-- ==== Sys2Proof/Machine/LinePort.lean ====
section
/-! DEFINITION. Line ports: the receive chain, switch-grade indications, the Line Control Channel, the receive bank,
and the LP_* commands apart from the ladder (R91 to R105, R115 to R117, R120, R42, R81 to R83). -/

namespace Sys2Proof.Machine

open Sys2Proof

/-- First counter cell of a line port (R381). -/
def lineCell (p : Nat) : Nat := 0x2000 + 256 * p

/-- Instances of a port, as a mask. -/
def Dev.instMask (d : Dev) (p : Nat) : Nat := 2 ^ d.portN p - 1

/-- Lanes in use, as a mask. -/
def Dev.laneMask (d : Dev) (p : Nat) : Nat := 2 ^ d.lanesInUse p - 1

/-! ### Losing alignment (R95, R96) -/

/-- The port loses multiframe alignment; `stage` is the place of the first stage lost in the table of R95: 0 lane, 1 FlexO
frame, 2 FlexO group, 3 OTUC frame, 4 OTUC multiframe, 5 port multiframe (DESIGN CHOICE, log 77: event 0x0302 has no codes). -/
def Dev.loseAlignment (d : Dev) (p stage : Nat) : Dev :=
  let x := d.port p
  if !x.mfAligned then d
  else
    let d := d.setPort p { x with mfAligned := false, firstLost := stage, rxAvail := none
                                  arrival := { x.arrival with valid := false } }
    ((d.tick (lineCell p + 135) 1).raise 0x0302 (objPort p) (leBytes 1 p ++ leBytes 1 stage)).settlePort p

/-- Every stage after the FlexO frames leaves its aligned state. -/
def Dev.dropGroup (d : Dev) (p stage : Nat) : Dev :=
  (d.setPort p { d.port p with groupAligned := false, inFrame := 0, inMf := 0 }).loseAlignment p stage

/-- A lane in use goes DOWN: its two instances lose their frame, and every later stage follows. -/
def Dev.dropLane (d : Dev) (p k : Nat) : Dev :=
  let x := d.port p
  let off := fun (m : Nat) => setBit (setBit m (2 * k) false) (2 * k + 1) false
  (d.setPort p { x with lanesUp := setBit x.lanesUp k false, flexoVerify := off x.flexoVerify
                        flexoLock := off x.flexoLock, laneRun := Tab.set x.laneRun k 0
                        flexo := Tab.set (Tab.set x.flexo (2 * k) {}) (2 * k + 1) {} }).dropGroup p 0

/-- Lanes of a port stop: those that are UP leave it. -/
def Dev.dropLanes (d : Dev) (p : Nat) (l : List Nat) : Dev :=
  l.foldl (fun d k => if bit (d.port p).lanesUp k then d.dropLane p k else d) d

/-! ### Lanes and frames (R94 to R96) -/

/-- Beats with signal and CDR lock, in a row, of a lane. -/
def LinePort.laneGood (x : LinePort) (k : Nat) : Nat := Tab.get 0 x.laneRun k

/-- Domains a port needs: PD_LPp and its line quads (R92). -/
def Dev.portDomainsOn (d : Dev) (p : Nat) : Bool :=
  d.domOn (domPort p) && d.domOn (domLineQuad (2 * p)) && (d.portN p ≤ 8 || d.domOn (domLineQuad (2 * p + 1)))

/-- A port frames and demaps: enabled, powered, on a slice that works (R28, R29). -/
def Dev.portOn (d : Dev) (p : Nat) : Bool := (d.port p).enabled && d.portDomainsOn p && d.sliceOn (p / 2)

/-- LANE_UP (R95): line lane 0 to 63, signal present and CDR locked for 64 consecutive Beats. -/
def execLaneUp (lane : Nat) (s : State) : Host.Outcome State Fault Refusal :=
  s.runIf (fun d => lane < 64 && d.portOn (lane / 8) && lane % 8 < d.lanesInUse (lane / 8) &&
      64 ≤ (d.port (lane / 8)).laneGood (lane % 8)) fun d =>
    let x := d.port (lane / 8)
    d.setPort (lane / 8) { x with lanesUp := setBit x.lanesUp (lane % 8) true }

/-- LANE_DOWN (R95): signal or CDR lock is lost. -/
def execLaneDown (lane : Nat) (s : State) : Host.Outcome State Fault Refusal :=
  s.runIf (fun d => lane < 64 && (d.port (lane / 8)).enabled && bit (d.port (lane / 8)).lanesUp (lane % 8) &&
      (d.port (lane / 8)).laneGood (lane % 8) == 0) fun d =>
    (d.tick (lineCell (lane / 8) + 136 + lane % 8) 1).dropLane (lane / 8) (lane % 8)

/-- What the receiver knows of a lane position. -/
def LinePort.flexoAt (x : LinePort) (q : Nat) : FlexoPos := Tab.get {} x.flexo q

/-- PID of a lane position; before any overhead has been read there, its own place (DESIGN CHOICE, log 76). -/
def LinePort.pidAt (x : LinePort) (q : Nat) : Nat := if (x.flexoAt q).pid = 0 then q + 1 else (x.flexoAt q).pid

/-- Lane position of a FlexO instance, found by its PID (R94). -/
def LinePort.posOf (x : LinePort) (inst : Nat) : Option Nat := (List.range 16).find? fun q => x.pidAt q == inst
════════════════════
A line in the material may hold the string "Beats". Report how many do, and write only the number.

2